Foxboro, MA - Management for the New England Patriots reportedly plans to terminate its superstar quarterback, Tom Brady, in the coming weeks and replace him with a team of "floating quarterbacks."
The team will test a concept loosely based on "getting rid of the middle man" by having the team's Center toss the football directly to any player. That player can then make the choice to run or pass the ball, or if he is in trouble, to just stand there and scream. The new position will be called "floating quarterback" and the plan is expected to save the team millions of dollars in compensation.
It is believed that some of the salary savings will trickle down to the fans, at a rate of $.10 per ticket, and the remainder will be distributed to the other players through bonuses.
Coach Bill Belichick stated, "All our quarterbacks will be terminated immediately so that they can continue to pursue modeling careers. Frankly, they were a bunch of wusses, with Tom's balls leading us to Deflategate and a four game suspension, and our other two QB's whose names I barely remember getting injured after just one game each, for that kind of money, give me a break."
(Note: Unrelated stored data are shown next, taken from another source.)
/-- The image ledger (12 R322 to R326, R329, R336): what an append, an adoption and a compaction leave. Readings and
choices of the model: log entry 61. -/
def Obligations.LedgerCommands : Prop :=
  ∀ s : State,
    (∀ (r : LedIn) bad, r.st ≠ 0 → CanAppend s → bad ≤ 1 → Does (.ledgerAppend r bad) s fun t =>
      Recorded t r.obj r.slotB r.st.val r.origin.val r.version r.secver ∧ t.ldg.fail = false) ∧
    (∀ (r : LedIn) bad, r.st ≠ 0 → CanAppend s → 2 ≤ bad → Does (.ledgerAppend r bad) s fun t => t.ldg.fail = true) ∧
    (∀ (r : LedIn) bad, ledCan s = false → exec (.ledgerAppend r bad) s = .next s) ∧
    (∀ a o b f m, Reach a 0xC0000C s → s.ldg.busy = false → s.ldg.objs[o].cfg.isSome → s.ldg.objs[o].redir = false →
      (∀ d, requires s d o = true → s.prs.dom[d].st ≠ .released) → CanAppend s → b = false ∨ hasSlotB s o = true →
      slotCode ⟨false, true, true⟩ o b f (leaveIdle s) = (0, some m) → Does (.adopt a 0xD47E#16 o b f) s fun t =>
        t.ldg.result = 0#4 ∧ Recorded t o b 2 6 m.version m.secver) ∧
    (∀ a o b f, Reach a 0xC0000C s → s.ldg.busy = false → s.ldg.objs[o].cfg.isSome → s.ldg.objs[o].redir = true →
      Does (.adopt a 0xD47E#16 o b f) s fun t => t.ldg.result = 3#4 ∧ t.ldg.recs = s.ldg.recs) ∧
    (∀ a o b f, Reach a 0xC0000C s → s.ldg.busy = false → s.ldg.objs[o].cfg.isSome → s.ldg.objs[o].redir = false →
      (∀ d, requires s d o = true → s.prs.dom[d].st ≠ .released) → ledCan s = true → b = true → hasSlotB s o = false →
      Does (.adopt a 0xD47E#16 o b f) s fun t => t.ldg.result = 4#4 ∧ t.ldg.check = 11#4 ∧ t.ldg.recs = s.ldg.recs) ∧
    (∀ a, Reach a 0xC0000C s → s.ldg.busy = false → ledCan s = true → s.ldg.empty = false → Does (.compact a 0xD47E#16) s fun t =>
      t.ldg.result = 0#4 ∧ t.ldg.gen = s.ldg.gen + 1 ∧ t.ldg.sector = !s.ldg.sector ∧ t.ldg.recs = compacted s ∧
        t.ldg.free = 1024 - ((compacted s).length + 1) ∧ (∀ r ∈ t.ldg.recs, r.st ≠ 4)) ∧
    (∀ a key, Reach a 0xC0000C s → key ≠ 0xD47E#16 → Does (.compact a key) s fun t => t.ldg.result = 1#4 ∧ t.nv = s.nv)

/-- The object's ledger floor is the highest SECVER among its FLOOR records and its ACTIVE records whose ORIGIN is not 2;
0 when there are none (12 R323). -/
def Obligations.LedgerFloor : Prop :=
  ∀ (s : State) (o : Nat),
    let counts (r : LedRec) : Prop := r.obj.toNat = o ∧ (r.st = 5 ∨ r.st = 3 ∧ r.origin ≠ 2)
    (∀ r ∈ s.ldg.recs, counts r → r.secver.toNat ≤ ledFloor s o) ∧
      ((∃ r ∈ s.ldg.recs, counts r ∧ r.secver.toNat = ledFloor s o) ∨
        (∀ r ∈ s.ldg.recs, ¬ counts r) ∧ ledFloor s o = 0)

/-- Recovery (12 R331 to R334, R336): packages, readbacks, sessions and retries. Readings and choices of the model: log
entries 27 and 28. -/
def Obligations.RecoveryCommands : Prop :=
  ∀ s : State,
    let k : BitVec 16 := 0xD47E#16
    let ran (u : State) : Prop := u.ldg.retryWait = false ∧ ∀ o : Fin 64, u.ldg.objs[o].rcvFailed = false
    let there (o : Fin 64) : Prop := ∃ e, s.ldg.objs[o].cfg = some e ∧ flashFound s e.ch false = true
    let fresh (o : Fin 64) : Prop := latestSt s o.val false ≠ 2 ∧ latestSt s o.val false ≠ 3
    (∀ (a : Agent) (o : Fin 64) p, Reach a 0xC0000C s → s.ldg.busy = false → 2 ∈ s.boot.eff.order → s.ldg.rcvSrc = 2 →
      s.ldg.rcvStage = 0 → s.ldg.rcvObj = some o → s.hlk.fns[(0 : Fin 16)].bme = true → s.hlk.fns[(0 : Fin 16)].d3 = false →
      (checkPkg o p.man s).1 = 0 → p.flashOk = true → there o → fresh o → CanAppend s →
      Does (.rcvWrite a k (BitVec.ofNat 6 o.val) true p) s fun t => t.ldg.result = 0#4 ∧ t.ldg.rcvStage = 1 ∧
        t.ldg.rcvOrigin = 3 ∧ Recorded t o false 1 3 0#32 0#16) ∧
    (∀ a o p, Reach a 0xC0000C s → s.ldg.busy = false → ¬ 2 ∈ s.boot.eff.order →
      Does (.rcvWrite a k o true p) s fun t => t.ldg.result = 8#4 ∧ t.nv = s.nv) ∧
    (∀ a, Reach a 0xC0000C s → s.ldg.busy = false → 2 ∈ s.boot.eff.order → agentSession s = true → s.boot.eff.agentDom.isSome →
      Does (.rcvDone a k) s fun t => t.ldg.result = 0#4 ∧ t.ldg.agentBoot = false) ∧
    (∀ a, Reach a 0xC0000C s → s.ldg.busy = false → 2 ∈ s.boot.eff.order → agentSession s = false →
      Does (.rcvDone a k) s fun t => t.ldg.result = 3#4) ∧
    (∀ a, Reach a 0xC0000C s → s.ldg.busy = false → s.ldg.rcvBusy = false → anyFailed s = true → ∃ u, ran u ∧
      exec (.retry a k) s = .next ((settle u).modLdg fun l => { l with result := 0#4, check := 0#4 })) ∧
    (∀ a, Reach a 0xC0000C s → s.ldg.busy = false → s.ldg.rcvBusy = true → Does (.retry a k) s fun t => t.ldg.result = 6#4) ∧
    (∀ o p, s.ldg.rcvObj = some o → s.ldg.rcvSrc = 1 → s.ldg.rcvStage = 0 → (checkGolden o ⟨p.man, p.root, false⟩ s).1 = 0 →
      p.flashOk = true → there o → fresh o → CanAppend s → Does (.recoveryPackage p) s fun t => t.ldg.rcvStage = 1 ∧
        t.ldg.rcvOrigin = 2 ∧ Recorded t o false 1 2 0#32 0#16) ∧
    (∀ o f m, s.ldg.rcvObj = some o → s.ldg.rcvStage = 1 → slotCode ⟨false, true, true⟩ o false f s = (0, some m) →
      CanAppend s → ∃ u, exec (.recoveryReadbackDone f) s = .next (nextAttempt u) ∧ u.ldg.rcvObj = none ∧ u.ldg.rcvSrc = 0 ∧
        u.ldg.objs[o].okA = true ∧ u.ldg.objs[o].doneA = true ∧ Recorded u o false 2 s.ldg.rcvOrigin m.version m.secver) ∧
    (∀ o f n m, s.ldg.rcvObj = some o → s.ldg.rcvStage = 1 → slotCode ⟨false, true, true⟩ o false f s = (n, m) →
      n ≠ 0 → ∃ u, exec (.recoveryReadbackDone f) s = .next (nextAttempt u) ∧ u.ldg.rcvSrc = 0 ∧ u.ldg.rcvStage = 0 ∧
        u.ldg.objs[o].okA = false ∧ u.ldg.objs[o].checkA = BitVec.ofNat 4 n) ∧
    (s.ldg.rcvStage ≠ 1 → agentSession s = true → s.boot.eff.agentDom.isSome → Does .rcvTimeout s fun t => t.ldg.agentBoot = false) ∧
    (s.ldg.rcvStage ≠ 1 → agentSession s = false → 3 ≤ s.ldg.rcvSrc → ∃ u, exec .rcvTimeout s = .next (nextAttempt u) ∧
      u.ldg.rcvSrc = 0 ∧ u.ldg.rcvStage = 0) ∧
    (s.ldg.retryWait = true → Settles .retryMinExpiry s ran)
The Patriots are the first team to try out the "floating quarterback" concept. The team has proven that even without Brady, they win games.
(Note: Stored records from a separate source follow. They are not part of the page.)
-- ==== Sys2Proof/Laws/State.lean ====
section
/-! SUPPORT. One lemma per block of the state per update: an update of one block reads back as written and leaves every
other block, and the queue, as they were. -/

namespace Sys2Proof.Machine
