-- ==== Sys2Proof/Laws/Keep.lean ====
section
/-! SUPPORT. What a choice, a pair and a fold leave of the state: a block that each part leaves as it was is left as it was. -/

namespace Sys2Proof.Machine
Stated Patriots Center David Andrews, "So, I just toss the friggin' ball under my legs to whoever I want and they just go with it. I'm down with that. Four downs even."
No comment from Tom Brady, who is in Italy during his suspension on a photo shoot with spouse and model Gisele Bundchen. Brady is rumored to be interested in a professional baseball career and has consulted with Tim Tebow on the matter, according to sources.